У каждого есть дом. Не обязательно свой, любой, – деревянный или саманный, ступив на порог которого, чувствуешь, как одиночество, коим наделён каждый, по праву своего рождения, делает маленький, едва видимый шаг назад.
С жёсткой чёлкой сосулек дом выглядел, как мальчишка, выпущенный матерью «отнести курам», и сбежавшим на горку с ребятишками. Глаза окошек блестели озорно, дым из трубы казался разгорячённым игрой дыханием, а незапертая дверь – той самой распахнутой душой, незастёгнутым воротом телогрейки.
Дом был не просто обитаем, он казался живым, и был таким в самом деле. Самой главной в доме была печь. Именно она, покуда все спали, следила за тем, чтобы каждая крупинка каши в чугунке раскрылась, как это делают почки на деревьях весной. На той же печи сохли валенки и всё, чему было положено быть чистым и сухим непременно к утру. У неё запазухой, в тепле томилось молоко и тесто, а бывало, что там же оказывались младенцы, появившиеся на свет раньше времени. Печь нежно дышала на них, и отпускала их от себя уже вовсе готовыми к обычному ребячьему крику, золотушке да коликам.
Помимо печи, в доме управлялся кот. Он ведал мышами и следил за порядком, чтобы ничего из провизии не лежало на столе просто так, безо всякой на то причины.
В общем, это был дом, как дом, – обычный, неприметный, каких сотни тысяч растут грибами из земли. По весне их крыши покрываются мхом и птичьими гнёздами, но зимой, в сугробах по самые подмышки, со слипшимися локонами сосулек и съехавшей набок шапкой снега, именно этот дом похож-таки на мальчишку, сбежавшего от матери ненадолго погулять…

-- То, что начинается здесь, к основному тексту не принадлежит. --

-- ==== Sys2Proof/Machine/Gf.lean ====
section
/-! DEFINITION. The GF(2^8) multiplier (40_gf_arithmetic.md): internal combinational procedures, without flags or
errors. -/

namespace Sys2Proof.Machine

/-- XTIME, multiplication by {02}: shift left by one, and XOR 0x1B if the original high bit was set (R111). -/
def xtime (x : Byte) : Byte := (x <<< 1) ^^^ (if x.getLsbD 7 then Config.reduce else 0)

/-- MUL3 (R112). -/
def mul3 (x : Byte) : Byte := xtime x ^^^ x

/-- MUL9 (R113). -/
def mul9 (x : Byte) : Byte := xtime (xtime (xtime x)) ^^^ x

/-- MULB (R114). -/
def mulB (x : Byte) : Byte := xtime (xtime (xtime x)) ^^^ xtime x ^^^ x

/-- MULD (R115). -/
def mulD (x : Byte) : Byte := xtime (xtime (xtime x)) ^^^ xtime (xtime x) ^^^ x

/-- MULE (R116). -/
def mulE (x : Byte) : Byte := xtime (xtime (xtime x)) ^^^ xtime (xtime x) ^^^ xtime x

/-- `XTIME^n(x)` (R119, R134). -/
def xtimes : Nat → Byte → Byte
  | 0, x => x
  | n + 1, x => xtime (xtimes n x)

/-- The general product of R119: "xor over the set bits k of b of XTIME^k(a)". No command uses it; the tables'
construction (R134) does. -/
def gmul (a b : Byte) : Byte :=
  (List.range 8).foldl (fun acc n => acc ^^^ (if b.getLsbD n then xtimes n a else 0)) 0

end Sys2Proof.Machine
end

Плотный шерстяной плат небес прохудился на самом видном месте, и в зияющий просвет понемногу стал просачиваться солнечный свет. Луковая шелуха облаков просыпалась на землю мелким снежком и под нею обнаружилось совершенно голубое, лубочное, не к месту праздничное небо. Мало-помалу, помаленьку, день стал меняться в лице. Яркая бледность округи приобрела эдакое, невиданное давно сияние. Она засветилась изнутри так, как это бывает с иными, озарёнными невысказанным, плохо сдерживаемым, переполняющим их счастьем.
Впрочем, явленное украдкой, без особых на то надежд, закончилось всё так же неожиданно, как и началось. Кстати налетевший ветер, поспешая больше обыкновенного, вернул обратно облака, а на месте потёртости поставил грубую, в не цвет прочих, заплату тучи. И округа вновь приобрела прежний, болезненный вид: сукровица подтаявшего снега сочилась из пролежней дорог, в прелых плесневелых травах чудилось напрасное пробуждение жизни, что скоро затухала под ссадиной наста.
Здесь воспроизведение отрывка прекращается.